Zakup działki to pierwsza rzecz, za którą większość z nas zabiera się po podjęciu decyzji o budowie domu.  Z reguły kierujemy się przede wszystkim lokalizacją oraz ceną za m2. Gdy te dwa warianty zostają spełnione wydaje nam się, że już znaleźliśmy swoje miejsce na ziemi, na którym postawimy swój wymorzony dom. Jest jednak jeszcze kilka ważnych aspektów, które należy wziąć pod uwagę i sprawdzić jeszcze na etapie poszukiwań nieruchomości gruntowej.

Po pierwsze co możemy na tej konkretnej działce postawić?

Marzysz o domu nowoczesnym, z płaskim dachem lub z dachówką w kolorze antracytowym? Zajrzyj do miejscowego planu zagospodarowania przestrzennego (MPZP). Znajdziesz w nim m.in. informacje dotyczące przeznaczenia danego terenu (budownictwo mieszkaniowe jedno i wielorodzinne, usługi, drogi, tereny zielone itp.), minimalne wielkości działki, dopuszczalne wielkości powierzchni zabudowy, linie zabudowy oraz wymagania dotyczące wyglądu projektowanego budynku (czyli informacje, czy jesteśmy w stanie postawić nasz wymarzony dom z płaskim dachem, czy wymogiem jest na przykład dach dwuspadowy z dachówką w kolorze ceglanym), itp. Jeżeli dla danego obszaru nie został uchwalony MPZP niezbędne informacje znajdziemy w decyzji o warunkach zabudowy (WZ). Obydwa dokumenty opracowywane i wydawane są przez organ gminy lub miasta.

Po drugie stan prawny nieruchomości gruntowej.

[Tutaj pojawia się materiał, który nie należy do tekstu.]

-- ==== Sys2Proof/Laws/Bits.lean ====
section
/-!
SUPPORT. The laws of bit fields: a field read after it is written gives what was written, as far as it is wide, and a
write of a field leaves every field apart from it alone.
-/

namespace Sys2Proof.Machine

theorem testBit_fieldGet (f : FieldRef) (w : Word) (i : Nat) :
    (fieldGet f w).testBit i = (decide (i < f.hi - f.lo + 1) && w.getLsbD (f.lo + i)) := by
  simp [fieldGet, bitsOf, Nat.testBit_mod_two_pow, Nat.testBit_div_two_pow, BitVec.getLsbD, Nat.add_comm]

theorem getLsbD_maskOf {hi lo : Nat} (i : Nat) (hi32 : hi < 32) (h : lo ≤ hi) :
    (maskOf hi lo).getLsbD i = (decide (lo ≤ i) && decide (i ≤ hi)) := by
  simp only [maskOf, BitVec.getLsbD_ofNat, Nat.testBit_mul_two_pow, Nat.testBit_two_pow_sub_one]
  by_cases h1 : lo ≤ i <;> by_cases h2 : i ≤ hi <;> simp [h1, h2] <;> omega

theorem getLsbD_fieldPut (f : FieldRef) (v : Nat) (w : Word) (i : Nat) (h32 : f.hi < 32) (h : f.lo ≤ f.hi) (hi : i < 32) :
    (fieldPut f v w).getLsbD i =
      if f.lo ≤ i ∧ i ≤ f.hi then v.testBit (i - f.lo) else w.getLsbD i := by
  simp only [fieldPut, BitVec.getLsbD_or, BitVec.getLsbD_and, BitVec.getLsbD_not, getLsbD_maskOf i h32 h,
    BitVec.getLsbD_ofNat, Nat.testBit_mul_two_pow]
  by_cases h1 : f.lo ≤ i <;> by_cases h2 : i ≤ f.hi <;> simp [h1, h2, hi]

theorem fieldGet_fieldPut_same (f : FieldRef) (v : Nat) (w : Word) (h32 : f.hi < 32) (h : f.lo ≤ f.hi) :
    fieldGet f (fieldPut f v w) = v % 2 ^ (f.hi - f.lo + 1) := by
  refine Nat.eq_of_testBit_eq fun i => ?_
  rw [testBit_fieldGet, Nat.testBit_mod_two_pow]
  by_cases hi : i < f.hi - f.lo + 1
  · rw [getLsbD_fieldPut f v w _ h32 h (by omega), if_pos (by omega), Nat.add_sub_cancel_left]
  · simp [hi]

theorem fieldGet_fieldPut_apart (f g : FieldRef) (v : Nat) (w : Word) (h32 : f.hi < 32) (h : f.lo ≤ f.hi) (g32 : g.hi < 32)
    (hg : g.lo ≤ g.hi) (ha : f.hi < g.lo ∨ g.hi < f.lo) : fieldGet g (fieldPut f v w) = fieldGet g w := by
  refine Nat.eq_of_testBit_eq fun i => ?_
  rw [testBit_fieldGet, testBit_fieldGet]
  by_cases hi : i < g.hi - g.lo + 1
  · rw [getLsbD_fieldPut f v w _ h32 h (by omega), if_neg (by omega)]
  · simp [hi]

/-- A field of all 32 bits reads as the word. -/
theorem fieldGet_whole (off : Nat) (w : Word) : fieldGet ⟨off, 31, 0⟩ w = w.toNat := by
  simp [fieldGet, bitsOf, Nat.mod_eq_of_lt w.isLt]

theorem getLsbD_or_bit (w : Word) (i : Nat) (h : i < 32) : (w ||| BitVec.ofNat 32 (2 ^ i)).getLsbD i = true := by
  rw [BitVec.getLsbD_or, BitVec.getLsbD_ofNat, Nat.testBit_two_pow_self]; simp [h]

end Sys2Proof.Machine
end

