/-! `putB` -/

@[simp] theorem State.putB_now (s : State) (p : Nat) (f : FieldRef) (b : Bool) : (s.putB p f b).now = s.now := (State.regsOnly_putB s p f b).now
@[simp] theorem State.putB_frame (s : State) (p : Nat) (f : FieldRef) (b : Bool) : (s.putB p f b).frame = s.frame := (State.regsOnly_putB s p f b).frame
@[simp] theorem State.putB_running (s : State) (p : Nat) (f : FieldRef) (b : Bool) : (s.putB p f b).running = s.running := (State.regsOnly_putB s p f b).running
@[simp] theorem State.putB_pendW (s : State) (p : Nat) (f : FieldRef) (b : Bool) : (s.putB p f b).pendW = s.pendW := (State.regsOnly_putB s p f b).pendW
@[simp] theorem State.putB_chans (s : State) (p : Nat) (f : FieldRef) (b : Bool) : (s.putB p f b).chans = s.chans := (State.regsOnly_putB s p f b).chans
@[simp] theorem State.putB_tiles (s : State) (p : Nat) (f : FieldRef) (b : Bool) : (s.putB p f b).tiles = s.tiles := (State.regsOnly_putB s p f b).tiles
@[simp] theorem State.putB_tac (s : State) (p : Nat) (f : FieldRef) (b : Bool) : (s.putB p f b).tac = s.tac := (State.regsOnly_putB s p f b).tac
@[simp] theorem State.putB_tacStaged (s : State) (p : Nat) (f : FieldRef) (b : Bool) : (s.putB p f b).tacStaged = s.tacStaged := (State.regsOnly_putB s p f b).tacStaged
@[simp] theorem State.putB_tacPoison (s : State) (p : Nat) (f : FieldRef) (b : Bool) : (s.putB p f b).tacPoison = s.tacPoison := (State.regsOnly_putB s p f b).tacPoison
@[simp] theorem State.putB_rwsStaged (s : State) (p : Nat) (f : FieldRef) (b : Bool) : (s.putB p f b).rwsStaged = s.rwsStaged := (State.regsOnly_putB s p f b).rwsStaged
@[simp] theorem State.putB_concA (s : State) (p : Nat) (f : FieldRef) (b : Bool) : (s.putB p f b).concA = s.concA := (State.regsOnly_putB s p f b).concA
@[simp] theorem State.putB_concB (s : State) (p : Nat) (f : FieldRef) (b : Bool) : (s.putB p f b).concB = s.concB := (State.regsOnly_putB s p f b).concB
@[simp] theorem State.putB_frames (s : State) (p : Nat) (f : FieldRef) (b : Bool) : (s.putB p f b).frames = s.frames := (State.regsOnly_putB s p f b).frames
@[simp] theorem State.putB_trig (s : State) (p : Nat) (f : FieldRef) (b : Bool) : (s.putB p f b).trig = s.trig := (State.regsOnly_putB s p f b).trig
@[simp] theorem State.putB_time (s : State) (p : Nat) (f : FieldRef) (b : Bool) : (s.putB p f b).time = s.time := (State.regsOnly_putB s p f b).time
@[simp] theorem State.putB_lastCorr (s : State) (p : Nat) (f : FieldRef) (b : Bool) : (s.putB p f b).lastCorr = s.lastCorr := (State.regsOnly_putB s p f b).lastCorr
@[simp] theorem State.putB_scrubs (s : State) (p : Nat) (f : FieldRef) (b : Bool) : (s.putB p f b).scrubs = s.scrubs := (State.regsOnly_putB s p f b).scrubs
@[simp] theorem State.putB_writeBacks (s : State) (p : Nat) (f : FieldRef) (b : Bool) : (s.putB p f b).writeBacks = s.writeBacks := (State.regsOnly_putB s p f b).writeBacks
@[simp] theorem State.putB_integ (s : State) (p : Nat) (f : FieldRef) (b : Bool) : (s.putB p f b).integ = s.integ := (State.regsOnly_putB s p f b).integ
@[simp] theorem State.putB_stick (s : State) (p : Nat) (f : FieldRef) (b : Bool) : (s.putB p f b).stick = s.stick := (State.regsOnly_putB s p f b).stick
@[simp] theorem State.putB_cal (s : State) (p : Nat) (f : FieldRef) (b : Bool) : (s.putB p f b).cal = s.cal := (State.regsOnly_putB s p f b).cal
@[simp] theorem State.putB_mon (s : State) (p : Nat) (f : FieldRef) (b : Bool) : (s.putB p f b).mon = s.mon := (State.regsOnly_putB s p f b).mon
@[simp] theorem State.putB_fwu (s : State) (p : Nat) (f : FieldRef) (b : Bool) : (s.putB p f b).fwu = s.fwu := (State.regsOnly_putB s p f b).fwu
@[simp] theorem State.putB_pow (s : State) (p : Nat) (f : FieldRef) (b : Bool) : (s.putB p f b).pow = s.pow := (State.regsOnly_putB s p f b).pow
@[simp] theorem State.putB_tap (s : State) (p : Nat) (f : FieldRef) (b : Bool) : (s.putB p f b).tap = s.tap := (State.regsOnly_putB s p f b).tap
@[simp] theorem State.putB_um0 (s : State) (p : Nat) (f : FieldRef) (b : Bool) : (s.putB p f b).um0 = s.um0 := (State.regsOnly_putB s p f b).um0
@[simp] theorem State.putB_um1 (s : State) (p : Nat) (f : FieldRef) (b : Bool) : (s.putB p f b).um1 = s.um1 := (State.regsOnly_putB s p f b).um1
@[simp] theorem State.putB_peal (s : State) (p : Nat) (f : FieldRef) (b : Bool) : (s.putB p f b).peal = s.peal := (State.regsOnly_putB s p f b).peal
@[simp] theorem State.putB_mixedFrom (s : State) (p : Nat) (f : FieldRef) (b : Bool) : (s.putB p f b).mixedFrom = s.mixedFrom := (State.regsOnly_putB s p f b).mixedFrom
@[simp] theorem State.putB_unlocks (s : State) (p : Nat) (f : FieldRef) (b : Bool) : (s.putB p f b).unlocks = s.unlocks := (State.regsOnly_putB s p f b).unlocks
@[simp] theorem State.putB_journal (s : State) (p : Nat) (f : FieldRef) (b : Bool) : (s.putB p f b).journal = s.journal := (State.regsOnly_putB s p f b).journal
@[simp] theorem State.putB_saved (s : State) (p : Nat) (f : FieldRef) (b : Bool) : (s.putB p f b).saved = s.saved := (State.regsOnly_putB s p f b).saved
@[simp] theorem State.putB_savedStaged (s : State) (p : Nat) (f : FieldRef) (b : Bool) : (s.putB p f b).savedStaged = s.savedStaged := (State.regsOnly_putB s p f b).savedStaged
@[simp] theorem State.putB_savedTac (s : State) (p : Nat) (f : FieldRef) (b : Bool) : (s.putB p f b).savedTac = s.savedTac := (State.regsOnly_putB s p f b).savedTac
@[simp] theorem State.putB_jseq (s : State) (p : Nat) (f : FieldRef) (b : Bool) : (s.putB p f b).jseq = s.jseq := (State.regsOnly_putB s p f b).jseq
@[simp] theorem State.putB_savedEpoch (s : State) (p : Nat) (f : FieldRef) (b : Bool) : (s.putB p f b).savedEpoch = s.savedEpoch := (State.regsOnly_putB s p f b).savedEpoch
@[simp] theorem State.putB_savedCorr (s : State) (p : Nat) (f : FieldRef) (b : Bool) : (s.putB p f b).savedCorr = s.savedCorr := (State.regsOnly_putB s p f b).savedCorr
@[simp] theorem State.putB_mramCorr (s : State) (p : Nat) (f : FieldRef) (b : Bool) : (s.putB p f b).mramCorr = s.mramCorr := (State.regsOnly_putB s p f b).mramCorr
@[simp] theorem State.putB_mramTac (s : State) (p : Nat) (f : FieldRef) (b : Bool) : (s.putB p f b).mramTac = s.mramTac := (State.regsOnly_putB s p f b).mramTac
@[simp] theorem State.putB_mramTap (s : State) (p : Nat) (f : FieldRef) (b : Bool) : (s.putB p f b).mramTap = s.mramTap := (State.regsOnly_putB s p f b).mramTap
@[simp] theorem State.putB_freeCount (s : State) (p : Nat) (f : FieldRef) (b : Bool) : (s.putB p f b).freeCount = s.freeCount := (State.regsOnly_putB s p f b).freeCount
@[simp] theorem State.putB_pending (s : State) (p : Nat) (f : FieldRef) (b : Bool) : (s.putB p f b).pending = s.pending := (State.regsOnly_putB s p f b).pending
@[simp] theorem State.putB_chan (s : State) (p : Nat) (f : FieldRef) (b : Bool) (x : Nat) : (s.putB p f b).chan x = s.chan x := (State.regsOnly_putB s p f b).chan x
@[simp] theorem State.putB_tile (s : State) (p : Nat) (f : FieldRef) (b : Bool) (x : Fin 16) : (s.putB p f b).tile x = s.tile x := (State.regsOnly_putB s p f b).tile x
@[simp] theorem State.putB_conc (s : State) (p : Nat) (f : FieldRef) (b : Bool) (x : Conc) : (s.putB p f b).conc x = s.conc x := (State.regsOnly_putB s p f b).conc x
@[simp] theorem State.putB_um (s : State) (p : Nat) (f : FieldRef) (b : Bool) (x : Um) : (s.putB p f b).um x = s.um x := (State.regsOnly_putB s p f b).um x
@[simp] theorem State.putB_port (s : State) (p : Nat) (f : FieldRef) (b : Bool) (x : Fin 16) (y : Conc) : (s.putB p f b).port x y = s.port x y := (State.regsOnly_putB s p f b).port x y
@[simp] theorem State.putB_rx (s : State) (p : Nat) (f : FieldRef) (b : Bool) (x : Conc) (y : Fin 16) : (s.putB p f b).rx x y = s.rx x y := (State.regsOnly_putB s p f b).rx x y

Przed zakupem działki koniecznie sprawdź, czy nie jest ona obciążona hipoteką lub prawami osób trzecich, jak na przykład służebnością gruntową. Potwierdź również, czy osoba sprzedająca nieruchomość faktycznie jest jej właścicielem (czy na przykład uzyskała ją w spadku i nie zakończyła jeszcze wszystkich formalności). Istotne informacje znajdziesz w księdze wieczystej na stronie https://ekw.ms.gov.pl (na podstawie numeru księgi wieczystej uzyskanej od sprzedającego). Należy również zajrzeć do wypisu i wyrysu z ewidencji gruntów i budynków, by potwierdzić dane właścicieli nieruchomości oraz uzyskać informacje związane z położeniem i powierzchnią działki, przebiegiem jej granic, rodzajem użytków gruntowych, położeniem, przeznaczeniem i funkcją budynków znajdujących się na tych gruntach, o wpisie do rejestru zabytków, umowach dzierżawy. Jeżeli sprzedający nie posiada powyższych dokumentów możemy wystąpić o nie sami we właściwym miejscowo starostwie powiatowym lub urzędzie miasta na prawach powiatu.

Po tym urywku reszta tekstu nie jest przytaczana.